#### WHAT TO DO
Reproduce the records below exactly, but only between the lines holding "theorem State.setBytes_mem_congr : ∀" and "only [State.setByte, h])", inclusive.

Dataset entries
════════════════════
-- ==== Sys2Proof/Laws/Counting.lean ====
section
/-!
SUPPORT. What the counting of an event changes (R693): registers, stored and in effect, and nothing else.
-/
namespace Sys2Proof.Machine

/-- Two states agree in all but the registers. -/
def OnlyRegs (s t : State) : Prop := ∃ r e, t = { s with regs := r, eff := e }

theorem OnlyRegs.refl (s : State) : OnlyRegs s s := ⟨s.regs, s.eff, rfl⟩

theorem OnlyRegs.trans {s t u : State} (h : OnlyRegs s t) (k : OnlyRegs t u) : OnlyRegs s u := by
  obtain ⟨_, _, rfl⟩ := h
  obtain ⟨r, e, rfl⟩ := k
  exact ⟨r, e, rfl⟩

/-- A fold of steps that each change registers alone does. -/
theorem OnlyRegs.foldl {α : Type} (f : State → α → State) (h : ∀ s a, OnlyRegs s (f s a)) :
    ∀ (l : List α) (s : State), OnlyRegs s (l.foldl f s)
  | [], s => .refl s
  | a :: l, s => (h s a).trans (OnlyRegs.foldl f h l (f s a))

/-- A write of a stored register word. -/
theorem State.wr_onlyRegs (s : State) (reg a : Nat) (w : Word) : OnlyRegs s (s.wr reg a w) := ⟨_, s.eff, rfl⟩

/-- A write of a register word in effect. -/
theorem State.wrEff_onlyRegs (s : State) (reg a : Nat) (w : Word) : OnlyRegs s (s.wrEff reg a w) := ⟨s.regs, _, rfl⟩

/-- A write of a field. -/
theorem State.put_onlyRegs (s : State) (f : Fld) (a v : Nat) : OnlyRegs s (s.put f a v) := s.wr_onlyRegs ..

/-- A counter of a unit adds (R694). -/
theorem State.pmcAdd_onlyRegs (s : State) (d u n k : Nat) : OnlyRegs s (s.pmcAdd d u n k) := by
  unfold State.pmcAdd
  dsimp only
  split
  · exact ((s.wr_onlyRegs ..).trans (State.wrEff_onlyRegs ..)).trans (State.put_onlyRegs ..)
  · exact (s.wr_onlyRegs ..).trans (State.wrEff_onlyRegs ..)

/-- An event of Table 17.4 is counted (R693). -/
theorem State.pmcEvent_onlyRegs (s : State) (d u code idx k : Nat) (pass : Word → Bool) :
    OnlyRegs s (s.pmcEvent d u code idx k pass) := by
  unfold State.pmcEvent
  split
  · exact .refl s
  · refine OnlyRegs.foldl _ (fun s n => ?_) _ s
    dsimp only
    split
    · exact s.pmcAdd_onlyRegs ..
    · exact .refl s

/-- The accesses of a reservoir die are counted (R519). -/
theorem State.rcUse_onlyRegs (s : State) (d off n : Nat) (write : Bool) : OnlyRegs s (s.rcUse d off n write) := by
  unfold State.rcUse
  split
  · exact .refl s
  · exact OnlyRegs.foldl _ (fun s i => (s.pmcEvent_onlyRegs ..).trans (State.pmcEvent_onlyRegs ..)) _ s

/-- What agrees in all but the registers agrees in memory, so that counting moves no byte. -/
theorem OnlyRegs.mem {s t : State} (h : OnlyRegs s t) : t.mem = s.mem := by
  obtain ⟨_, _, rfl⟩ := h
  rfl

@[simp] theorem State.rcUse_mem (s : State) (d off n : Nat) (write : Bool) : (s.rcUse d off n write).mem = s.mem :=
  (s.rcUse_onlyRegs ..).mem

/-- Bytes set in states of equal memory leave equal memory. -/
theorem State.setBytes_mem_congr : ∀ (l : List Byte) {s t : State} (a : Nat), s.mem = t.mem → (s.setBytes a l).mem = (t.setBytes a l).mem
  | [], _, _, _, h => h
  | b :: l, s, t, a, h => State.setBytes_mem_congr l (a + 1) (by simp only [State.setByte, h])

/-- A counted write leaves the memory that the write leaves (R519, R761). -/
@[simp] theorem State.putBytes_mem (s : State) (a : Nat) (l : List Byte) : (s.putBytes a l).mem = (s.setBytes a l).mem :=
  State.setBytes_mem_congr l a (s.rcUse_mem ..)

end Sys2Proof.Machine
end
════════════════════
#### RESPONSE AREA
theorem State.setBytes_mem_congr : ∀ (l : List Byte) {s t : State} (a : Nat), s.mem = t.mem → (s.setBytes a l).mem = (t.setBytes a l).mem
  | [], _, _, _, h => h
  | b :: l, s, t, a, h => State.setBytes_mem_congr l (a + 1) (by simp only [State.setByte, h])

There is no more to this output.